12 “Do not lay a hand on the boy,” he said. “Do not do anything to him. Now I know that you fear God, because you have not withheld from me your son, your only son.”

13 Abraham looked up and there in a thicket he saw a ram[a] caught by its horns. He went over and took the ram and sacrificed it as a burnt offering instead of his son. 14 So Abraham called that place The Lord Will Provide. And to this day it is said, “On the mountain of the Lord it will be provided.”

Now, if you were listening, and I know you were, you know why Genesis 22 is prophetic.

  1. Father Abraham is our image of God the Father.
  2. He too had a son, an only son, whom He loved.
  3. And after riding a donkey up to Moriah—the main hill of Jerusalem,
  4. he too put the wood of the sacrifice upon His son
  5. and His son carried the wood up the mountain.
  6. and The Son was bound to the wood,

but when God the Father raised the knife over Jesus, his only Son whom he loved—who cried out “Father! Father, why?”where was the voice to cry, “Stop! Don’t do it!”

There was no higher voice. The only voice was that of Humanity, which said, “Do it! Crucify him!”

We demanded blood,  and as there is no higher power than God himself, there was no one to stay his hand—none to cry, “Stop!”

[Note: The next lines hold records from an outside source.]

-- ==== Sys2Proof/Tests/Slice0.lean ====
section
/-! SUPPORT. Tests: commands that `wellFormed` refuses, values the spec gives, and, for each statement, states and
operands that meet its hypotheses. -/

open Sys2Proof Sys2Proof.Machine

namespace Sys2Proof.Tests

set_option Elab.async false
set_option linter.unusedVariables false

/-! ## Helpers -/

/-- State.reset with fields put. -/
def st (l : List (Fld × Nat)) : State := l.foldl (fun s e => s.put e.1 e.2) State.reset

/-- The next state an outcome answers. -/
def answer (o : Out) : Option State :=
  match o with
  | .next t => some t
  | _ => none

/-- A property of the next state. -/
def thenB (o : Out) (f : State → Bool) : Bool := (answer o).any f

/-- The value of a step of an instruction that goes on, with the instruction so far. -/
def okB {α : Type} (r : Res α) (k : α → Cx → Bool) : Bool :=
  match r with
  | .ok a c => k a c
  | .exc _ _ => false

/-- An exception that a step raises. -/
def excB {α : Type} (r : Res α) (k : Exc → Bool) : Bool :=
  match r with
  | .ok _ _ => false
  | .exc e _ => k e

theorem okB_iff {α : Type} {r : Res α} {k : α → Cx → Bool} (h : okB r k = true) : ∃ a c, r = .ok a c ∧ k a c = true := by
  cases r with
  | ok a c => exact ⟨a, c, rfl, h⟩
  | exc e c => simp [okB] at h

theorem excB_iff {α : Type} {r : Res α} {k : Exc → Bool} (h : excB r k = true) : ∃ e c, r = .exc e c ∧ k e = true := by
  cases r with
  | ok a c => simp [excB] at h
  | exc e c => exact ⟨e, c, rfl, h⟩

/-- Whether processor `p` is about to run an opcode with operands `d`, and `k` holds of what it decodes to. -/
def decodesB (s : State) (p code : Nat) (d : OpDesc) (k : Dec → Cx → Bool) : Bool :=
  s.canStep p && okB ((s.cx p).fetch (s.proc p).pc.toNat) fun w c1 =>
    decide (w / 2 ^ 27 = code) && opAssigned p (s.proc p).priv code && okB (({ c1 with first := w } : Cx).decode w d) k

theorem decodesB_iff {s : State} {p code : Nat} {d : OpDesc} {k : Dec → Cx → Bool} (h : decodesB s p code d k = true) :
    ∃ i c, s.Decodes p code d i c ∧ k i c = true := by
  simp only [decodesB, Bool.and_eq_true] at h
  obtain ⟨h1, h2⟩ := h
  obtain ⟨w, c1, h3, h4⟩ := okB_iff h2
  simp only [Bool.and_eq_true, decide_eq_true_eq] at h4
  obtain ⟨⟨h5, h6⟩, h7⟩ := h4
  obtain ⟨i, c, h8, h9⟩ := okB_iff h7
  exact ⟨i, c, ⟨h1, w, c1, h3, h5, h6, h8⟩, h9⟩

/-- Operand A read, and `k` holds of it. -/
def readsAB1 (d : OpDesc) (k : Dec → Opnds → Nat → Cx → Bool) (i : Dec) (c : Cx) : Bool :=
  okB (c.phase1 d i) fun o c1 => okB (c1.getOpt o.a (some .w) 1) fun a c' => k i o a c'

theorem readsA_iff {d : OpDesc} {k : Dec → Opnds → Nat → Cx → Bool} {i : Dec} {c : Cx} (h : readsAB1 d k i c = true) :
    ∃ o a c', c.ReadsA d i o a c' ∧ k i o a c' = true := by
  obtain ⟨o, c1, h1, h2⟩ := okB_iff h
  obtain ⟨a, c', h3, h4⟩ := okB_iff h2
  exact ⟨o, a, c', ⟨c1, h1, h3⟩, h4⟩

/-- Operands A and B read, and `k` holds of them. -/
def readsABB (d : OpDesc) (k : Dec → Opnds → Nat → Nat → Cx → Bool) (i : Dec) (c : Cx) : Bool :=
  okB (c.phase1 d i) fun o c1 => okB (c1.getOpt o.a (some .w) 1) fun a c2 => okB (c2.getOpt o.b (some .w) 2) fun b c' => k i o a b c'

theorem readsAB_iff {d : OpDesc} {k : Dec → Opnds → Nat → Nat → Cx → Bool} {i : Dec} {c : Cx} (h : readsABB d k i c = true) :
    ∃ o a b c', c.ReadsAB d i o a b c' ∧ k i o a b c' = true := by
  obtain ⟨o, c1, h1, h2⟩ := okB_iff h
  obtain ⟨a, c2, h3, h4⟩ := okB_iff h2
  obtain ⟨b, c', h5, h6⟩ := okB_iff h4
  exact ⟨o, a, b, c', ⟨c1, c2, h1, h3, h5⟩, h6⟩

/-- A staging opcode's operands read, and `k` holds of them. -/
def readsStageB (d : OpDesc) (k : Nat → Nat → Cx → Bool) (i : Dec) (c : Cx) : Bool :=
  okB (c.phase1 d i) fun o c1 => okB (c1.checkC o.c) fun _ c2 => okB (c2.getOpt o.a d.a 1) fun a c3 =>
    okB (c3.getOpt o.b d.b 2) fun b c' => k a b c'

theorem readsStage_iff {d : OpDesc} {k : Nat → Nat → Cx → Bool} {i : Dec} {c : Cx} (h : readsStageB d k i c = true) :
    ∃ o a b c', c.ReadsStage d i o a b c' ∧ k a b c' = true := by
  obtain ⟨o, c1, h1, h2⟩ := okB_iff h
  obtain ⟨u, c2, h3, h4⟩ := okB_iff h2
  obtain ⟨a, c3, h5, h6⟩ := okB_iff h4
  obtain ⟨b, c', h7, h8⟩ := okB_iff h6
  exact ⟨o, a, b, c', ⟨c1, c2, c3, h1, h3, h5, h7⟩, h8⟩

/-- A computing opcode's operands read, and `k` holds of them. -/
def aluReadsB (r : AluRow) (k : Nat → Nat → Nat → Opnds → Cx → Bool) (i : Dec) (c : Cx) : Bool :=
  okB (c.phase1 r.desc i) fun o c1 => okB (c1.getOpt o.a r.desc.a (if o.marker then 3 else 1)) fun a c2 =>
    okB (c2.getOpt o.b r.desc.b 2) fun b c3 =>
      okB (if r.readC then c3.getOpt o.c r.desc.c 3 else .ok 0 c3) fun cv c' => k a b cv o c'

theorem aluReads_iff {r : AluRow} {k : Nat → Nat → Nat → Opnds → Cx → Bool} {i : Dec} {c : Cx} (h : aluReadsB r k i c = true) :
    ∃ o a b cv c', r.Reads i c o a b cv c' ∧ k a b cv o c' = true := by
  obtain ⟨o, c1, h1, h2⟩ := okB_iff h
  obtain ⟨a, c2, h3, h4⟩ := okB_iff h2
  obtain ⟨b, c3, h5, h6⟩ := okB_iff h4
  obtain ⟨cv, c', h7, h8⟩ := okB_iff h6
  exact ⟨o, a, b, cv, c', ⟨c1, c2, c3, h1, h3, h5, h7⟩, h8⟩

/-- An instruction word: opcode and the three specifiers (R103). -/
def iw (op a b c : Nat) : Nat := 2 ^ 27 * op + 2 ^ 18 * a + 2 ^ 9 * b + c

/-- Special register `n` as a specifier; the short immediate `n` is `n` itself. -/
def sr (n : Nat) : Nat := 64 + n

/-- A word immediate (its value in the extension word), and a direct address. -/
def wi : Nat := 32

/-- Engine 0 in Trust supervisor about to run the instruction at word 0x8100 of its tick memory, with room on its
trap stacks. -/
def eng (ws : List Nat) : State :=
  ({ State.reset with procs := [(0, { Proc.reset 0 with run := .running, pc := 0x8100, sp := [0, 0, 0, 0x8800], tsb := [0x400, 0x8600], tsl := [0x300, 0x8500] })] }
    : State).poke 0x40800 (ws.flatMap (natToBytes 8))

/-- The same with the processor changed. -/
def engWith (ws : List Nat) (f : Proc → Proc) : State := (eng ws).setProc 0 (f ((eng ws).proc 0))

/-- A probe of a computing opcode on a state. -/
def aluB (s : State) (r : AluRow) (k : Nat → Nat → Nat → Opnds → Cx → Bool) : Bool :=
  decodesB s 0 r.code r.desc (aluReadsB r k)
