-- ==== Sys2Proof/Machine/Operands.lean ====
section
/-! DEFINITION. The operand arithmetic of the operations (30_encoding.md sections 1 and 4, 44_high_level_ops.md R168). -/

namespace Sys2Proof.Machine

open Sys2Proof

/-- `IR` is the constant false, `DR` the constant true, as a register select (00_scope.md section 5). -/
abbrev IR : Bool := false
abbrev DR : Bool := true

/-- The `rw` field of a BusState: there in BF, absent in FD (R70, R71). -/
def rwField (v : Variant) (rw : Bool) : Option Bool :=
  match v with
  | .bf => some rw
  | .fd => none

/-- High nibble `b[7:4]` (R87). -/
def hiNibble (b : Byte) : Nibble := b.extractLsb' 4 4

/-- Low nibble `b[3:0]` (R87). -/
def loNibble (b : Byte) : Nibble := b.extractLsb' 0 4

/-- The nibble of a received byte, `v[3:0]`; bits 7:4 are ignored (R73). -/
def recvNibble (v : Byte) : Nibble := v.extractLsb' 0 4

/-- `(zext_8(hi) << 4) | zext_8(lo)` (R87, R103). -/
def joinNibbles (hi lo : Nibble) : Byte := (hi.setWidth 8 <<< 4) ||| lo.setWidth 8

/-- DDRAM address `column + line × 0x40` (R85). -/
def ddramAddress (line : BitVec 1) (column : BitVec 6) : BitVec 7 :=
  BitVec.ofNat 7 (column.toNat + line.toNat * 0x40)

/-- CGRAM address `code × 8` (R86). -/
def cgramAddress (code : BitVec 4) : BitVec 6 := BitVec.ofNat 6 (code.toNat * 8)

/-- The count `delay(n)` loads into `TMR`: `ceil(n / TICK_NS)` (R138). -/
def ticksFor (cfg : Config) (n : Nat) : Nat := (n + (cfg.tickNs - 1)) / cfg.tickNs

/-- `TMR_WIDTH`: the smallest `w` with `2^w > ceil(max delay / TICK_NS)` (R5, R140). -/
def timerWidth (cfg : Config) : Nat :=
  if ticksFor cfg cfg.maxDelay = 0 then 0 else Nat.log2 (ticksFor cfg cfg.maxDelay) + 1

/-- `DOE` of R20 and R72: 1 when a value is driven. -/
def dataOutputEnable (bs : BusState) : Bool := bs.d.isSome

/-- A BusState made to have a `rw` field exactly when the variant has one (R20, R71). -/
def fitVariant (v : Variant) (bs : BusState) : BusState := { bs with rw := rwField v (bs.rw.getD false) }

end Sys2Proof.Machine
end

As such, the prophecy of Genesis 22 was fulfilled.  On the Mountain of the Lord, God did provide. He provided the lamb on the mountain as a sacrifice, and in doing so, God reverses the order of the universe. So get this:

In our own language--the language of human religion—God speaks back to us.  While it is in our nature to sacrifice something to appease God's anger, in Christ it is as though God makes a sacrifice to us—even as though we were above him and he needed to secure our favor. Using our own language, he says to us:  “Be not angry—I so wish to be in right relationship with you.  Here is my son, my only Son—a clear, pure, spotless lamb who is worth more to me than all the universe—I sacrifice him to you.”

APPEASEMENT

What greater act of faithfulness can we possibly imagine?

“Are you appeased?” asks the Spirit,

“What more can I do to prove my sincerity, my integrity?"

•”What more could I give to let you know that I really really mean it? 

•”I really do love you and want you to be in good relationship with me"

• "People of the world, please accept this sacrifice as a sign of my faithfulness.  Be not angry, but be appeased and let us be reconciled."

Every culture, every people, and every  individual should be able to hear this loud and clear: God so loved us, that he gave his only Son whom he loved.  Whoever accepts and receives his sacrifice will have the eternal inheritance God intends for us all.

Four thousand years ago, the man who was met by God and blessed to be a blessing for the whole world named that hill “God will provide.” Not “God did provide” or “God once upon a time provided,” but in the future tense, “God will provide” as in “God will provide the lamb for the sacrifice.”

God did indeed fulfill that prophecy two millennia later—two millennia ago—by walking his Son, his only Son whom he loved, up that hill carrying the wood of the sacrifice. That lamb was slain, once and for all, in order that our anger be appeased and we be permanently reconciled to the God who loves us so unspeakably, unimaginably much..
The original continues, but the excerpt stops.